Given records Start Marker

-- ==== Sys2Proof/Laws/Exec.lean ====
section
/-! SUPPORT. What each command can do, once: its effect when its engine state is valid, as a composition of state
updates, and the inversion of `exec`. The record of a command that is not ready is `exec_unready`. -/

namespace Sys2Proof.Machine

theorem exec_lcgSeed (s : State) :
    exec .lcgSeed s = .next ((s.setX (scalarOperand s % s.lcg.m)).markX) := rfl

theorem exec_lcgNext {s : State} (h : s.status.xv = true) :
    exec .lcgNext s = .next ((s.setX (lcgF s.lcg s.x.toNat)).setOut [lcgF s.lcg s.x.toNat]) := by
  unfold exec execLcgNext
  exact whenReady_ready _ h

theorem exec_lcgDiscard {s : State} (h : s.status.xv = true) :
    exec .lcgDiscard s =
      .next (s.setX (((jumpCoeffs s.lcg (scalarOperand s)).1 * s.x.toNat +
        (jumpCoeffs s.lcg (scalarOperand s)).2) % s.lcg.m)) := by
  unfold exec execLcgDiscard
  exact whenReady_ready _ h

theorem exec_phxSetKey (s : State) :
    exec .phxSetKey s = .next ((s.setKey (keyOperand s)).markKey) := rfl

theorem exec_phxSetCtr (s : State) :
    exec .phxSetCtr s = .next ((s.setCtr (counterOperand s)).markCtr) := rfl

theorem exec_phxGen {s : State} (hc : s.status.cv = true) (hk : s.status.kv = true) :
    exec .phxGen s = .next (s.setOut (generate s.phx (counterWords s) (keyWords s))) := by
  unfold exec execPhxGen
  exact whenReady_ready _ (by simp [ready, hc, hk])

theorem exec_phxNext {s : State} (hc : s.status.cv = true) (hk : s.status.kv = true) :
    exec .phxNext s =
      .next ((s.setOut (generate s.phx (counterWords s) (keyWords s))).setCtr
        (ctrAdd s.phx (counterWords s) 1)) := by
  unfold exec execPhxNext
  exact whenReady_ready _ (by simp [ready, hc, hk])

theorem exec_phxJump {s : State} (h : s.status.cv = true) :
    exec .phxJump s = .next (s.setCtr (ctrAdd s.phx (counterWords s) (scalarOperand s))) := by
  unfold exec execPhxJump
  exact whenReady_ready _ h

/-- All that a command can do: the `UNINIT` record, or its own effect. -/
theorem exec_cases {i : Instr} {s t : State} (h : exec i s = .next t) :
    (ready i s.status = false ∧ t = raise .uninit (encode i) s) ∨
    (i = .lcgSeed ∧ t = (s.setX (scalarOperand s % s.lcg.m)).markX) ∨
    (i = .lcgNext ∧ s.status.xv = true ∧
      t = (s.setX (lcgF s.lcg s.x.toNat)).setOut [lcgF s.lcg s.x.toNat]) ∨
    (i = .lcgDiscard ∧ s.status.xv = true ∧
      t = s.setX (((jumpCoeffs s.lcg (scalarOperand s)).1 * s.x.toNat +
        (jumpCoeffs s.lcg (scalarOperand s)).2) % s.lcg.m)) ∨
    (i = .phxSetKey ∧ t = (s.setKey (keyOperand s)).markKey) ∨
    (i = .phxSetCtr ∧ t = (s.setCtr (counterOperand s)).markCtr) ∨
    (i = .phxNext ∧ s.status.cv = true ∧ s.status.kv = true ∧
      t = (s.setOut (generate s.phx (counterWords s) (keyWords s))).setCtr
        (ctrAdd s.phx (counterWords s) 1)) ∨
    (i = .phxJump ∧ s.status.cv = true ∧
      t = s.setCtr (ctrAdd s.phx (counterWords s) (scalarOperand s))) ∨
    (i = .phxGen ∧ s.status.cv = true ∧ s.status.kv = true ∧
      t = s.setOut (generate s.phx (counterWords s) (keyWords s))) := by
  cases hr : ready i s.status with
  | false =>
    rw [exec_unready hr] at h
    injection h with h
    exact .inl ⟨rfl, h.symm⟩
  | true =>
    refine .inr ?_
    cases i <;> simp only [ready, Bool.and_eq_true] at hr
    · rw [exec_lcgSeed] at h; injection h with h; simp [h]
    · rw [exec_lcgNext hr] at h; injection h with h; simp [h, hr]
    · rw [exec_lcgDiscard hr] at h; injection h with h; simp [h, hr]
    · rw [exec_phxSetKey] at h; injection h with h; simp [h]
    · rw [exec_phxSetCtr] at h; injection h with h; simp [h]
    · rw [exec_phxNext hr.1 hr.2] at h; injection h with h; simp [h, hr]
    · rw [exec_phxJump hr] at h; injection h with h; simp [h, hr]
    · rw [exec_phxGen hr.1 hr.2] at h; injection h with h; simp [h, hr]

/-! ### The word groups of an instance: two or four words in use -/

/-- The counter words in use: the first two registers, or all four. -/
theorem counterWords_cases (s : State) :
    (s.phx.N = 2 ∧ counterWords s = [s.ctr.w0.toNat, s.ctr.w1.toNat]) ∨
    (s.phx.N = 4 ∧
      counterWords s = [s.ctr.w0.toNat, s.ctr.w1.toNat, s.ctr.w2.toNat, s.ctr.w3.toNat]) := by
  rcases phx_N_cases s with h | h
  · exact .inl ⟨h, by simp [counterWords, Quad.toNats, h]⟩
  · exact .inr ⟨h, by simp [counterWords, Quad.toNats, h]⟩

/-- The key words in use: the first register, or both. -/
theorem keyWords_cases (s : State) :
    (s.phx.N = 2 ∧ keyWords s = [s.key.w0.toNat]) ∨
    (s.phx.N = 4 ∧ keyWords s = [s.key.w0.toNat, s.key.w1.toNat]) := by
  rcases phx_N_cases s with h | h
  · exact .inl ⟨h, by simp [keyWords, Pair.toNats, h]⟩
  · exact .inr ⟨h, by simp [keyWords, Pair.toNats, h]⟩

@[simp] theorem counterWords_length (s : State) : (counterWords s).length = s.phx.N := by
  rcases counterWords_cases s with ⟨h, h2⟩ | ⟨h, h2⟩ <;> simp [h, h2]

@[simp] theorem keyWords_length (s : State) : (keyWords s).length = s.phx.N / 2 := by
  rcases keyWords_cases s with ⟨h, h2⟩ | ⟨h, h2⟩ <;> simp [h, h2]

@[simp] theorem counterOperand_length (s : State) : (counterOperand s).length = s.phx.N := by
  rcases phx_N_cases s with h | h <;> simp [counterOperand, Quad.toNats, h]

@[simp] theorem keyOperand_length (s : State) : (keyOperand s).length = s.phx.N / 2 := by
  rcases phx_N_cases s with h | h <;> simp [keyOperand, Quad.toNats, h]

end Sys2Proof.Machine
end

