-- ==== Sys2Proof/Tests/Slice0.lean ====
section
/-! SUPPORT. Tests of the model, each a named theorem. Expected values come from spec/ (95_test_vectors.md unless a
comment names another file), never from the model. The last part shows, for each obligation with hypotheses, a concrete
state and operands that meet them. -/

namespace Sys2Proof.Tests

open Sys2Proof Sys2Proof.Machine

/-- A part of the next state, where there is one. -/
def look {α : Type} (o : Host.Outcome State Fault Refusal) (f : State → α) : Option α :=
  match o with
  | .next s => some (f s)
  | .fault _ => none
  | .refused _ => none

/-- An `LCG31 + P4x32` block with both engines valid, registers as the arguments say. -/
def block (x : Word) (ctr : Quad) (key : Pair) (op : Quad) : State :=
  { State.reset with x := x, ctr := ctr, key := key, op := op, status := ⟨true, true, true, false, .noFault⟩ }

/-- The block of the witnesses: small values everywhere. -/
def busy : State := block 1 ⟨1, 2, 3, 4⟩ ⟨5, 6⟩ ⟨7, 8, 9, 10⟩

/-- The same block as another instance. -/
def busyAs (l : LcgVariant) (p : PhiloxVariant) : State := { busy with inst := ⟨l, p⟩ }

/-- A valid state of a two-word instance, `LCG48 + P2x64`. -/
def busy2 : State :=
  { block 1 ⟨1, 2, 0, 0⟩ ⟨5, 0⟩ ⟨7, 8, 9, 10⟩ with inst := ⟨.lcg48, .p2x64⟩ }

/-- A block in the faulted state after an `ILLEGAL_CMD` record of word 0 (section 2.1). -/
def faulted : State := { busy with status := ⟨true, true, true, true, .illegalCmd⟩ }

/-- A block as just reset, with a host transaction pending. -/
def waiting (t : Transaction) : State := { State.reset with pending := [t] }

/-! ### Well-formedness: each check with a term it refuses (00_scope.md R4 to R6) -/

theorem test_wf_instr : Instr.phxGen.wf = true := by decide

theorem test_wf_lcg_smallest_m : LcgParams.wf ⟨0, 0, 2⟩ = true := by decide

theorem test_wf_lcg_largest_m : LcgParams.wf ⟨5, 1, 2 ^ 64⟩ = true := by decide

theorem test_wf_lcg_m_too_small : LcgParams.wf ⟨5, 1, 1⟩ = false := by decide

theorem test_wf_lcg_m_too_large : LcgParams.wf ⟨5, 1, 2 ^ 64 + 1⟩ = false := by decide

theorem test_wf_philox_w : PhiloxParams.wf ⟨16, 2, 10, [3], [5]⟩ = false := by decide

theorem test_wf_philox_n : PhiloxParams.wf ⟨32, 3, 10, [3], [5]⟩ = false := by decide

theorem test_wf_philox_m_count : PhiloxParams.wf ⟨32, 4, 10, [3], [5, 7]⟩ = false := by decide

theorem test_wf_philox_wc_count : PhiloxParams.wf ⟨32, 4, 10, [3, 5], [7]⟩ = false := by decide

theorem test_wf_philox_m_range : PhiloxParams.wf ⟨32, 2, 10, [2 ^ 32], [5]⟩ = false := by decide

theorem test_wf_philox_wc_range : PhiloxParams.wf ⟨32, 2, 10, [3], [2 ^ 32]⟩ = false := by decide

/-! ### Decoding: `RSV` 60 bits of zero, then `ENG`, then `FN` (30_encoding.md R61, R62) -/

theorem test_decode_lcg_seed : decode 0b0001 = .ok .lcgSeed := by decide

theorem test_decode_lcg_next : decode 0b0011 = .ok .lcgNext := by decide

theorem test_decode_lcg_discard : decode 0b0100 = .ok .lcgDiscard := by decide

theorem test_decode_phx_setkey : decode 0b1001 = .ok .phxSetKey := by decide

theorem test_decode_phx_setctr : decode 0b1010 = .ok .phxSetCtr := by decide

theorem test_decode_phx_next : decode 0b1011 = .ok .phxNext := by decide

theorem test_decode_phx_jump : decode 0b1100 = .ok .phxJump := by decide

theorem test_decode_phx_gen : decode 0b1101 = .ok .phxGen := by decide

theorem test_decode_lcg_has_no_emit : decode 0b0101 = .error (.reservedLcgFunction 5) := by decide

theorem test_decode_philox_function_0 : decode 0b1000 = .error (.reservedPhiloxFunction 0) := by decide

theorem test_decode_top_bit_reserved : decode 0x8000000000000001 = .error .reservedBits := by decide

Given records End Marker

■ **What you have to do**
Of the entries above, transcribe exactly those lines that fall between the line containing "t = s.setOut" and the line containing "refine .inr ?_", together with those two lines.

■ **Task answer**
      t = s.setOut (generate s.phx (counterWords s) (keyWords s))) := by
  cases hr : ready i s.status with
  | false =>
    rw [exec_unready hr] at h
    injection h with h
    exact .inl ⟨rfl, h.symm⟩
  | true =>
    refine .inr ?_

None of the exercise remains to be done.